Exercise details -
Beneath this task are records; print exactly the stretch of them from the line with "-- ==== Sys2Proof/Machine/LoadStore.lean" through the line with "if dataInBounds a then .next (s.writeData", both ends included.

Data records -
|---|

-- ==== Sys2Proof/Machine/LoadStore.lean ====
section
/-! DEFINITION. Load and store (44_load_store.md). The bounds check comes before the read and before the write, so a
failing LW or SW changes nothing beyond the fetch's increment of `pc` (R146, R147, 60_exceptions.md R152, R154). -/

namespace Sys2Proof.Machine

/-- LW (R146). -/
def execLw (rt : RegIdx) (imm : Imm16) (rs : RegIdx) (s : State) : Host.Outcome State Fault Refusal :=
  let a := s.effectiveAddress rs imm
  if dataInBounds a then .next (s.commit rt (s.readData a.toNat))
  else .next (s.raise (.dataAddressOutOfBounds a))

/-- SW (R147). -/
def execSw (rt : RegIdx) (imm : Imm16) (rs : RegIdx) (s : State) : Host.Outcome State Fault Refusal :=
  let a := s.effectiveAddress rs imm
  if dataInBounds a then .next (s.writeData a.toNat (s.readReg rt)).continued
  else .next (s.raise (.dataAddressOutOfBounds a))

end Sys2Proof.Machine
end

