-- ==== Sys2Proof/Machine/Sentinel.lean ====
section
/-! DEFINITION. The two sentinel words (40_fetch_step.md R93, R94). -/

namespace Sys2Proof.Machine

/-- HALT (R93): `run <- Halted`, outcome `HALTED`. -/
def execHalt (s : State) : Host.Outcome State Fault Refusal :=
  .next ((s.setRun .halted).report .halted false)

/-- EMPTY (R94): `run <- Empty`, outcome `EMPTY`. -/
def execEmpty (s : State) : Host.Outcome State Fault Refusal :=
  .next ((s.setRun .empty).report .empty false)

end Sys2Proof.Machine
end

|---|

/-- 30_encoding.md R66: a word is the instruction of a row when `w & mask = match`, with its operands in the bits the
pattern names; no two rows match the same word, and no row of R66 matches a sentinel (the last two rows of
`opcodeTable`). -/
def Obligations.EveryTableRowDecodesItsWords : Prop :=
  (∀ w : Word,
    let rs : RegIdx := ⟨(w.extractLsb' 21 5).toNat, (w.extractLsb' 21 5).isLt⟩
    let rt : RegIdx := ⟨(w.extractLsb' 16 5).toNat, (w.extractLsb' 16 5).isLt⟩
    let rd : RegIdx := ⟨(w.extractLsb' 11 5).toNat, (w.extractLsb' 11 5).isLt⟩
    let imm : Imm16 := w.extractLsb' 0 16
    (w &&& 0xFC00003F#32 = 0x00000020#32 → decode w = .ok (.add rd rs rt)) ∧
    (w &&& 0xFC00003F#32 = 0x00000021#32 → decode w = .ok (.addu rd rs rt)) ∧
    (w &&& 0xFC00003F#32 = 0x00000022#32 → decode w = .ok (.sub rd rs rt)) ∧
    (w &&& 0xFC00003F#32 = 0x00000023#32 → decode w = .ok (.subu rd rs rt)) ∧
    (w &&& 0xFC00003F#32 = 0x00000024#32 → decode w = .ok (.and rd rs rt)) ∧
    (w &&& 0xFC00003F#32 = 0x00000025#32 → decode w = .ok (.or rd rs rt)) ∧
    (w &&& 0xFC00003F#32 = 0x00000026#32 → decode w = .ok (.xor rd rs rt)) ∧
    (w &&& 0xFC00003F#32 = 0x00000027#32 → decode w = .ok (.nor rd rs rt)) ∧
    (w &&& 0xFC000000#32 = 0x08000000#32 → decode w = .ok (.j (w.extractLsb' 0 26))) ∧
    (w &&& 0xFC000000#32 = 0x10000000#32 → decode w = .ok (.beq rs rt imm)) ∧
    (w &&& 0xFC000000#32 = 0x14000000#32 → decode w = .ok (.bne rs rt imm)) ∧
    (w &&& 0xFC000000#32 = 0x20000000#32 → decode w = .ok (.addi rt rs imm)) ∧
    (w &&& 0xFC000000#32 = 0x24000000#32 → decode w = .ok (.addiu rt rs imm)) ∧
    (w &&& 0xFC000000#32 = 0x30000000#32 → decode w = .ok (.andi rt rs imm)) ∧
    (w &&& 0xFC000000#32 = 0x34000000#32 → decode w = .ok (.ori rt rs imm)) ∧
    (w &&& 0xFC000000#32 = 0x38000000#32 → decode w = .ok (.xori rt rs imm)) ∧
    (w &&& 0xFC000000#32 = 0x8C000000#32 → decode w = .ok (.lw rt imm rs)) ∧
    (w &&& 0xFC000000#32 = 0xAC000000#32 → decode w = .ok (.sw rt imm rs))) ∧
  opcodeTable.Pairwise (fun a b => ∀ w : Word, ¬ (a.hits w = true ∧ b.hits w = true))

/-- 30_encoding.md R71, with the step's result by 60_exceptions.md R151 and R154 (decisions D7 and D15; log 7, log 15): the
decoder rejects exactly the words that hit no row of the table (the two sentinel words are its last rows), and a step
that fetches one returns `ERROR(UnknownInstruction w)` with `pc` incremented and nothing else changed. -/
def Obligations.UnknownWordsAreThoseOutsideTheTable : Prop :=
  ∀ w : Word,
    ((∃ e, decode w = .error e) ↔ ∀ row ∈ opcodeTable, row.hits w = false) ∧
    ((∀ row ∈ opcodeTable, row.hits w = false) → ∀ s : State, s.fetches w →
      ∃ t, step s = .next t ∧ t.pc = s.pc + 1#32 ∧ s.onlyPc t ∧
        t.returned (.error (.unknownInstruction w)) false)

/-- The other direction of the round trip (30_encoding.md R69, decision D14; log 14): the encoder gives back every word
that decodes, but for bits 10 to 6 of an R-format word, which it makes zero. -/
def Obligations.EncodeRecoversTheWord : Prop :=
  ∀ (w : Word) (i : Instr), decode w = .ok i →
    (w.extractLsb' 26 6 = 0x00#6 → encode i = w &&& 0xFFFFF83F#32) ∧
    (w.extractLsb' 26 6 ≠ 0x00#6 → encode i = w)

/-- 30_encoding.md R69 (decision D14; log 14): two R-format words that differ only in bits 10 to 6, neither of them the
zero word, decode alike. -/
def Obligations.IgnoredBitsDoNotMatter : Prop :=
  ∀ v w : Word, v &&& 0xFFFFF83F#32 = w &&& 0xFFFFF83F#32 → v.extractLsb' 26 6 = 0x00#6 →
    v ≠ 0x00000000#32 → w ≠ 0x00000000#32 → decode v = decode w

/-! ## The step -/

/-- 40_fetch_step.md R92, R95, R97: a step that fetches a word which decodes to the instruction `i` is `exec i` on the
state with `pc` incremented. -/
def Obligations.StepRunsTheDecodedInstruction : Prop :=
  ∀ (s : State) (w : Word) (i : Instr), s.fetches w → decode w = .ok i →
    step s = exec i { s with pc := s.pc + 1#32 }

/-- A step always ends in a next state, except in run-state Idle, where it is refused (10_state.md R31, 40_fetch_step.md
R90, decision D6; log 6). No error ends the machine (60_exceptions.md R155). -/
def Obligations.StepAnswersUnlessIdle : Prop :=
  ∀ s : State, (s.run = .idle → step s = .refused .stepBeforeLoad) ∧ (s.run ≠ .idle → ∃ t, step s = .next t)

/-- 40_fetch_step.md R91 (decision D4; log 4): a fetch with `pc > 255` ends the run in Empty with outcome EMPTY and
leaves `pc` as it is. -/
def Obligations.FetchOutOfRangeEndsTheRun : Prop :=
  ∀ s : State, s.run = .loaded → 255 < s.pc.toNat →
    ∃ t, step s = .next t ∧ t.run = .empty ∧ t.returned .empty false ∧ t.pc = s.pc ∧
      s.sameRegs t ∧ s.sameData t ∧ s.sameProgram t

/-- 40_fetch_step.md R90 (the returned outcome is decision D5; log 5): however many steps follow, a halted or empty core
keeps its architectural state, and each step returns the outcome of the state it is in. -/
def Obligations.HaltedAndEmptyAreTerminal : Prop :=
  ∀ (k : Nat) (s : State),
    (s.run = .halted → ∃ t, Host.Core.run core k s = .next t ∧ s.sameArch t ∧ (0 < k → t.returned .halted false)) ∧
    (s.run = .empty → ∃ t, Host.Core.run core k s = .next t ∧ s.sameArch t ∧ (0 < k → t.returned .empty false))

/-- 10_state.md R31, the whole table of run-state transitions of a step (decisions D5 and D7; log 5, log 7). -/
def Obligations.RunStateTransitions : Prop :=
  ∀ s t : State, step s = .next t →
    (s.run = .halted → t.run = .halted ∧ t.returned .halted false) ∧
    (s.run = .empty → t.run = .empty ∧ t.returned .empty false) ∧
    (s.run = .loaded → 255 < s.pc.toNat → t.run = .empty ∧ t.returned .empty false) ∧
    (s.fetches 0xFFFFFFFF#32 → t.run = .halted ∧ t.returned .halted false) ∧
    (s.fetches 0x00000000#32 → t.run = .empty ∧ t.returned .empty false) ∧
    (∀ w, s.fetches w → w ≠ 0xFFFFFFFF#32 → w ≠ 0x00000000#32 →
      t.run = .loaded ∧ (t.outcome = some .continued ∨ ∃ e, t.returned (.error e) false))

|---|

Problem solution -
-- ==== Sys2Proof/Machine/LoadStore.lean ====
section
/-! DEFINITION. Load and store (44_load_store.md). The bounds check comes before the read and before the write, so a
failing LW or SW changes nothing beyond the fetch's increment of `pc` (R146, R147, 60_exceptions.md R152, R154). -/

namespace Sys2Proof.Machine

/-- LW (R146). -/
def execLw (rt : RegIdx) (imm : Imm16) (rs : RegIdx) (s : State) : Host.Outcome State Fault Refusal :=
  let a := s.effectiveAddress rs imm
  if dataInBounds a then .next (s.commit rt (s.readData a.toNat))
  else .next (s.raise (.dataAddressOutOfBounds a))

/-- SW (R147). -/
def execSw (rt : RegIdx) (imm : Imm16) (rs : RegIdx) (s : State) : Host.Outcome State Fault Refusal :=
  let a := s.effectiveAddress rs imm
  if dataInBounds a then .next (s.writeData a.toNat (s.readReg rt)).continued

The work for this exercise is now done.